On January 26, law enforcement officers arrested Dang. Dang’s mother
advised the arresting officers that he was experiencing neck pain and headaches.
The officers did not allow Dang’s mother to give him any medication, but
permitted her to place a medicated patch on his neck before he was taken to Jail.
After booking, Dang was asked several questions about his health during his intake
screening. Dang’s vitals were normal, and he did not inform the intake officer that
he was experiencing neck pain or headaches.

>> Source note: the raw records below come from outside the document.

-- ==== Sys2Proof/Machine/Auxiliary.lean ====
section
/-! DEFINITION. The rows of chapter "Auxiliary converter". -/

namespace Sys2Proof.Machine

namespace State

/-- The checks that the converter's commands share (R364, R486, R489, R517). -/
def auxCommon (s : State) (c : Cmd) (role : Nat) (power : Bool) : List Chk :=
  [chkLen c 0, chkLc s power false, chkRole s c role, chkOwn s c 7, chkIl s (some 7)]

/-- Checks 2 to 6 of R350. -/
def auxChecks (s : State) : List Chk :=
  [chkR (decide (s.getQ O.auxRatio ≤ 0)) St.state 0x0140 O.auxRatio,
   chkR (10 * s.getO O.auxSsTimeout ≤ s.getO O.auxSsTime) St.state 0x0140 O.auxSsTimeout,
   chkR (s.getO O.auxAddFrac ≤ s.getO O.auxShedFrac) St.state 0x0140 O.auxShedFrac,
   chkR (s.getO O.auxOsThr ≤ s.getO O.auxOsRel) St.state 0x0140 O.auxOsRel,
   chkR s.tripLatched St.state 0x0141,
   chkR (s.auxConf.all fun k => !s.countsReady (auxLink k)) St.state 0x0142 32,
   chkR (2 ≤ s.override 7) St.refused 0x0003 7,
   chkR (decide (s.dcl.vLink < s.getQ O.auxVinMin)) St.refused 0x0143 s.dcl.vLink.floor.toNat]

/-- SOFT_START with the phases whose links are not READY as LOST (R350). -/
def auxBegin (s : State) : State :=
  let s := s.auxConf.foldl (fun s k =>
    if s.countsReady (auxLink k) then s else (s.putPh k 5).modAux fun a => { a with badAt := a.badAt.set k s.now }) (s.setO O.auxPhaseState 0)
  s.auxSoft

/-- AUX_START (R350). -/
def auxStart (c : Cmd) (s : State) : State × Reply :=
  s.guarded (byRank (s.auxCommon c 1 true ++ [chkR (s.auxSt != 0) St.state 0x0100 s.auxSt] ++ s.auxChecks ++ s.chkAdmit [22])) fun s =>
    ((s.hold c (some 7) []).auxBegin, .pending)

/-- AUX_STOP (R364). -/
def auxStop (c : Cmd) (s : State) : State × Reply :=
  s.guarded (s.auxCommon c 1 false) fun s =>
    (if s.auxSt = 0 then s.setO O.auxCause AuxCause.command else s.auxEnd 0 AuxCause.command, .ok)

/-- AUX_CLEAR (R364). -/
def auxClear (c : Cmd) (s : State) : State × Reply :=
  s.guarded (s.auxCommon c 2 false ++ [chkR (s.auxSt != 5 && s.auxSt != 6) St.state 0x0100 s.auxSt]) fun s =>
    ((s.setO O.auxRestarts 0).auxTo 0 0, .ok)

/-- `ss_timeout` in SOFT_START (R352). -/
def ssTimeout (s : State) : State :=
  if s.auxSt ≠ 1 ∨ s.now < s.aux.startAt + s.getO O.auxSsTimeout * msTicks ∨ s.aux.slow then s
  else if s.getQ O.auxVOut < s.getQ O.auxVTarget / 5 then s.auxHiccup AuxCause.short
  else (s.modAux fun a => { a with slow := true }).orO O.auxFlags 8

/-- The peak comparator of a phase trips during its high-side interval (R352). -/
def peakTrip (s : State) (k : Fin 8) : State :=
  if s.auxOn && s.phActive k && s.legNow (auxLink k) == 2 then
    ((s.auxTruncate k).modAux fun a => { a with limit := a.limit ||| 2 ^ k.val }).orO O.auxFlags 4
  else s

/-- The overshoot comparator trips (R354). -/
def overshoot (s : State) : State :=
  if s.auxOn then
    let s := s.auxActive.foldl (fun s k => s.auxKeepBack k) s
    (((s.modAux fun a => { a with chisel := true, fireEnd := s.now }).orO O.auxFlags 2).auxWindow).raise 0x0703 0x6000
      (roundAway (s.getQ O.auxVOut * 1000)).toNat
  else s

/-- The output has fallen below the release level that the comparator holds under Chisel (R354). -/
def chiselEnd (s : State) : State :=
  if s.aux.chisel then
    (s.auxActive.foldl (fun s k => s.auxGiveBack k) (s.modAux fun a => { a with chisel := false })).auxWindow
  else s

/-- A shed (R356). -/
def shedExpiry (s : State) : State :=
  match s.aux.lightAt, s.auxActive.reverse with
  | some t, k :: _ :: _ =>
    if s.auxSt = 2 ∧ s.aux.bandMet ∧ t + s.getO O.auxShedWait * msTicks ≤ s.now ∧ (s.auxConf.all fun k => s.phSt k != 2) then
      (s.putPh k 2).modAux fun a => { a with ramp := 0, lightAt := none }
    else s
  | _, _ => s

/-- BURST entered: C22 OFF, one phase active, the others SHED (R357). -/
def burstEntry (s : State) : State :=
  match s.aux.lowAt with
  | some t =>
    if s.auxSt = 2 ∧ s.getO O.auxBurstOn ≠ 0 ∧ s.auxActive.length = 1 ∧ t + 10 * msTicks ≤ s.now then
      let lead := (s.auxLive.head?).getD 0
      let s := (s.ctxStop 22).ctxStops trimCtxs
      let s := s.auxLive.foldl (fun s k => (if s.phSt k = 3 then s else s.auxPhaseOff k).putPh k (if k = lead then 1 else 3))
        (s.clrO O.auxFlags 0x100)
      (((s.modAux fun a => { a with packet := false, lowAt := none, spreadAt := none }).orO O.auxFlags 0x20).auxTo 3 0).endAll
        (fun p => p.code == 0x0701) St.ok
    else s
  | none => s

/-- Whether measured periods may lock: within R358's window and within 1 % of each other. -/
def syncFits (s : State) (l : List Nat) : Bool :=
  let f := s.getO (O.pwmFreq 7)
  l.all (fun p => decide (2000 ≤ p) && decide (p ≤ 16000) && decide (9 * f * p ≤ 8000000000) && decide (8000000000 ≤ 11 * f * p)) &&
    decide (100 * l.foldl max 0 ≤ 101 * l.foldl min (l.headD 0))

/-- The last measured periods while locked: their mean, and the frequency shown (R358). -/
def syncTake (s : State) (l : List Nat) : State :=
  let mean : Rat := meanQ ((l.take 4).map fun (n : Nat) => (n : Rat))
  (s.modAux fun a => { a with periods := l.take 4, mean }).setQ O.auxSyncFreq (if mean = 0 then 0 else 800000000 / mean)

/-- A rising edge of AUX_SYNC, stamped to 5 ns (R358, R359). -/
def syncEdge (s : State) (time : Nat) : State :=
  let t := time / 4 * 4
  if s.getO O.auxSyncMode ≠ 1 then s
  else
    let old := s.aux.edge
    let s := s.modAux fun a => { a with edge := some t }
    match old with
    | none => s
    | some e =>
      let p := t - e
      if s.bitO O.auxFlags 10 then
        if s.syncFits ((p :: s.aux.periods).take 4) then s.syncTake (p :: s.aux.periods) else s.auxSyncLost
      else
        let l := if s.syncFits (p :: s.aux.periods) then p :: s.aux.periods else if s.syncFits [p] then [p] else []
        if 8 ≤ l.length then
          (((s.modAux fun a => { a with hold := none }).orO O.auxFlags 0x400).syncTake l).raise 0x0704 0x6000 1
        else s.modAux fun a => { a with periods := l }

/-- Half as much again as the mean of the measured periods has passed without an edge (R359). -/
def syncTimeout (s : State) : State :=
  match s.aux.edge with
  | some e =>
    if s.bitO O.auxFlags 10 ∧ 8 * e + 3 * s.aux.periods.foldl (· + ·) 0 < 8 * s.now then
      s.auxSyncLost.modAux fun a => { a with edge := none }
    else s
  | none => s

/-- CG7 goes back to its own settings: the next period, where no plan has frozen it, begins a new block (R126, R359). -/
def ownCarrier (s : State) : State :=
  let n := s.cgNominal 7
  let d := s.cgDither 7
  let m := s.getO (O.pwmMode 7)
  s.modCg 7 fun c =>
    if c.start + c.cur < c.planned then { c with drawn := 256 }
    else
      let c := (c.build n d m (s.getO (O.pwmSeed 7))).draw
      { c with nextMode := c.cfg.mode, nextNominal := c.cfg.nominal }

/-- The free-run hold ends (R359). -/
def syncHoldEnd (s : State) : State :=
  match s.aux.hold with
  | some t =>
    if t + s.getO O.auxSyncHold * msTicks ≤ s.now then
      (s.modAux fun a => { a with hold := none, periods := [] }).ownCarrier
    else s
  | none => s

/-- The trims engage (R360). -/
def trimEngage (s : State) : State :=
  match s.aux.spreadAt with
  | some t =>
    if s.auxSt = 2 ∧ s.bitO O.auxFlags 8 = false ∧ t + s.getO O.auxBalTime * msTicks ≤ s.now then
      let s := s.auxSensed.foldl (fun s k =>
        ((s.modCtx (trimCtx k) fun x => { x with integ := Vector.replicate 4 0 }).ctxStart (trimCtx k))) s
      (s.orO O.auxFlags 0x100).raise 0x0705 0x6000 s.aux.spread
    else s
  | none => s

/-- A LOST phase rejoins as SHED (R361). -/
def phaseRejoin (s : State) (k : Fin 8) : State :=
  let l := auxLink k
  if s.phSt k = 5 ∧ s.countsReady l ∧ s.links[l].fault = 0 ∧ s.aux.badAt[k] + sTicks ≤ s.now then
    (((s.putPh k 3).releaseLegs [l] (s.firstPeriod 7)).modAux fun a => { a with offAt := a.offAt.set k 0 }).raise 0x0706 0x6000
      (512 + k)
  else s

/-- A restart after INPUT or DCL (R362). -/
def autoRestart (s : State) : State :=
  match s.aux.okInAt with
  | some t =>
    if s.auxSt = 0 ∧ s.aux.restartFor ≠ 0 ∧ s.getO O.auxAutoRestart = 1 ∧
        t + 100 * msTicks ≤ s.now ∧ (firstBad (s.auxChecks ++ s.chkAdmit [22])).isNone then s.auxBegin
    else s
  | none => s

/-- What has lasted for a time. -/
def lasted (s : State) (o : Option Nat) (ticks : Nat) : Bool := match o with
  | some t => decide (t + ticks ≤ s.now)
  | none => false

end State

/-! ### The rows -/

def execAuxStart (s : State) : Host.Outcome State Fault Refusal := .next (s.runCmd 0x0701 State.auxStart)

def execAuxStop (s : State) : Host.Outcome State Fault Refusal := .next (s.runCmd 0x0702 State.auxStop)

def execAuxClear (s : State) : Host.Outcome State Fault Refusal := .next (s.runCmd 0x0703 State.auxClear)

def execSsTimeout (s : State) : Host.Outcome State Fault Refusal := .next s.ssTimeout

def execHiccupEnd (s : State) : Host.Outcome State Fault Refusal :=
  .next (if s.auxSt = 4 ∧ s.aux.at_ + 64 * msTicks ≤ s.now then s.auxSoft else s)

def execRestartCountClear (s : State) : Host.Outcome State Fault Refusal :=
  .next (if (s.auxSt = 2 ∨ s.auxSt = 3) ∧ s.aux.cleanAt + sTicks ≤ s.now then s.setO O.auxRestarts 0 else s)

def execOverloadTimeout (s : State) : Host.Outcome State Fault Refusal :=
  .next (if s.lasted s.aux.olAt (s.getO O.auxOlTime * msTicks) then s.auxHiccup AuxCause.overload else s)

def execPhasePeakTrip (k : Fin 8) (s : State) : Host.Outcome State Fault Refusal := .next (s.peakTrip k)

def execOvershootTrip (s : State) : Host.Outcome State Fault Refusal := .next s.overshoot

def execChiselRelease (s : State) : Host.Outcome State Fault Refusal :=
  .next s.chiselEnd

def execUndershootTrip (s : State) : Host.Outcome State Fault Refusal := .next s.auxFire

def execBandHoldMet (s : State) : Host.Outcome State Fault Refusal :=
  .next (if s.lasted s.aux.bandAt (s.getO O.auxShedHold * msTicks) then s.modAux fun a => { a with bandMet := true } else s)

def execShedWaitExpiry (s : State) : Host.Outcome State Fault Refusal := .next s.shedExpiry

def execBurstEntry (s : State) : Host.Outcome State Fault Refusal := .next s.burstEntry

def execAuxSyncEdge (t : Nat) (s : State) : Host.Outcome State Fault Refusal := .next (s.syncEdge t)

def execSyncLost (s : State) : Host.Outcome State Fault Refusal := .next s.syncTimeout

def execSyncHoldEnd (s : State) : Host.Outcome State Fault Refusal := .next s.syncHoldEnd

def execTrimEngage (s : State) : Host.Outcome State Fault Refusal := .next s.trimEngage

def execAuxPhaseRejoin (k : Fin 8) (s : State) : Host.Outcome State Fault Refusal := .next (s.phaseRejoin k)

def execAuxInputLow (s : State) : Host.Outcome State Fault Refusal :=
  .next (if s.auxOn && s.lasted s.aux.lowInAt msTicks then s.auxEnd 0 AuxCause.input else s)

def execAuxAutoRestart (s : State) : Host.Outcome State Fault Refusal := .next s.autoRestart

end Sys2Proof.Machine
end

On January 29, Dang was seen by Nurse Sandra Wilt, LPN, pursuant to a
“nurse sick call.” Dang advised Wilt that he was experiencing “[m]oderate to
severe head and neck pains,” possibly a “pinched nerve,” and a “[s]tiff neck.”
After checking Dang’s eyes and the range of motion of his neck, Wilt observed
that he had minimal pain. Wilt ordered Motrin and a muscle rub and put in an
order for Dang to be seen by a doctor to get a prescription for Robaxin, a muscle
relaxant.
Pursuant to Wilt’s order, Dang saw Dr. Ogunsanwo, MD, on February 1. Dang
stated he was experiencing headaches, neck pain, and neck stiffness. Dang told
Ogunsanwo about the incident with the CCIB when he was allegedly “yanked out”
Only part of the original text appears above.